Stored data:

-- ==== Sys2Proof/Machine/Ops.lean ====
section
/-!
DEFINITION. The shared operations: faults and parking (R69, R71, R74, R75, R199, R279), the prologue of a native word
(R288), operations in flight (R291), and memory: the physical map (R23, R176, R438), homes, the L1 states (R189-R192),
translation (R183, R196, R198) and reads and writes of bytes.
-/

namespace Sys2Proof.Machine

/-! ### Cause codes (R335) -/

def fPageNotPresent : Nat := 0x01
def fPagePerm : Nat := 0x02
def fIllegalInstr : Nat := 0x10
def fIllegalOperand : Nat := 0x11
def fRegRange : Nat := 0x12
def fIndexRange : Nat := 0x13
def fClauseEntry : Nat := 0x14
def fScoreboard : Nat := 0x15
def fSysreg : Nat := 0x16
def fMoraineIllegal : Nat := 0x17
def fVaRange : Nat := 0x20
def fLocalRange : Nat := 0x21
def fMisaligned : Nat := 0x22
def fSysAtomic : Nat := 0x23
def fPteFormat : Nat := 0x24
def fPhysRange : Nat := 0x25
def fRangeLock : Nat := 0x26
def fFenceToken : Nat := 0x27
def fMoraineAddr : Nat := 0x28
def fMemoryOffline : Nat := 0x29
def fMorainePlace : Nat := 0x2A
def fEcc : Nat := 0x30
def fMatrixMismatch : Nat := 0x31
def fDieReset : Nat := 0x32
def fSpillExhausted : Nat := 0x33
def fSafepointBound : Nat := 0x34
def fNpBound : Nat := 0x35
def fEmitOverrun : Nat := 0x40
def fContDepth : Nat := 0x41
def fContPort : Nat := 0x42
def fRecordRange : Nat := 0x43
def fResultWord : Nat := 0x44
def fQwinEmpty : Nat := 0x45
def fGraphStall : Nat := 0x46
def fBarState : Nat := 0x50
def fSemRange : Nat := 0x51
def fMaskBusy : Nat := 0x52
def fCallStack : Nat := 0x53
def fNpState : Nat := 0x54
def fScaleWord : Nat := 0x60
def fFormatSlot : Nat := 0x61
def fMatrixState : Nat := 0x62
def fCoopGroup : Nat := 0x63
def fTensorDesc : Nat := 0x64
def fRasterRecord : Nat := 0x65
def fTexDesc : Nat := 0x66
def fBvhFormat : Nat := 0x67
def fTravStack : Nat := 0x68
def fTravState : Nat := 0x69
def fVideoSession : Nat := 0x6A
def fHostStop : Nat := 0x70
def fLaunchFetch : Nat := 0x71
def fLaunchDesc : Nat := 0x72
def fTrap : Nat := 0x80
def fBreak : Nat := 0x81
def fSnaptMark : Nat := 0x82

/-- The kinds of cause (R335): parks, fatal, event. -/
inductive CauseKind | parks | fatal | event
  deriving DecidableEq, Repr

def causeKind (c : Nat) : CauseKind :=
  if c = 1 ∨ c = 2 ∨ c = 0x81 then .parks else if c = 0x82 then .event else .fatal

/-- The bit of SNAP_CTL.CLASS a cause fires (R335), counted from bit 8. -/
def causeClass (c : Nat) : Option Nat :=
  if c ≤ 2 then some 0
  else if c < 0x18 then some 1
  else if c = fEcc then some 2
  else if c = fMatrixMismatch then some 3
  else if c = fDieReset then some 4
  else if c = fSpillExhausted then some 5
  else if c = fSafepointBound ∨ c = fNpBound then some 6
  else if c = fBreak ∨ c = fSnaptMark then none
  else some 7

/-! ### Taking a fault -/

/-- UNIT of R74 for the units that run words. -/
def unitOfCore (g : Nat) : Nat := (1 + g / 96) * 4096 + g % 96
def unitOfCluster (k : Nat) : Nat := (1 + k / 24) * 4096 + 0x100 + k % 24
def unitOfEngine (k : Nat) : Nat := (3 + k / 24) * 4096 + k % 24
def unitOfMoraine (m : Nat) : Nat := (5 + m / 8) * 4096 + m % 8
def unitOfDispatcher (st : Nat) : Nat := (3 + st) * 4096 + 0x200

/-- A unit and wave slot as the asker of a walk, and the asker of the word that runs: units other than waves, sequencers
and moraine cores ask as 0.
DEDUCED, log 11: an operation, a record or a launch of such a unit asks under a number of its own. -/
def askerCode (unit wave : Nat) : Nat := unit * 65536 + wave

/-- The askers that are no words: an operation of a wave by its number, a record by its own, the hub for a context, and for
a launch of it. -/
def askOp (id : Nat) : Nat := 2 ^ 40 + id
def askRec (id : Nat) : Nat := 2 ^ 50 + id
def askHub (c : Nat) : Nat := 2 ^ 60 + c
def askTag (c tag : Nat) : Nat := 2 ^ 61 + tag * 16 + c

def askerOf (s : State) : Nat :=
  match s.cur with
  | some (.wave v) => askerCode (unitOfCore (coreOfWave v)) (v % 48)
  | some (.seq k) => askerCode (unitOfCluster k) 0xFFFF
  | some (.mor m) => askerCode (unitOfMoraine m) 0xFFFF
  | none => 0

▶ [EXERCISE] Scan the entries above for the line containing "inductive CauseKind | parks | fatal | event", and copy it and all lines after it exactly, down to and including the line containing "else if c < 0x18 then some 1".

▶ [RESPONSE AREA]
inductive CauseKind | parks | fatal | event
  deriving DecidableEq, Repr

def causeKind (c : Nat) : CauseKind :=
  if c = 1 ∨ c = 2 ∨ c = 0x81 then .parks else if c = 0x82 then .event else .fatal

/-- The bit of SNAP_CTL.CLASS a cause fires (R335), counted from bit 8. -/
def causeClass (c : Nat) : Option Nat :=
  if c ≤ 2 then some 0
  else if c < 0x18 then some 1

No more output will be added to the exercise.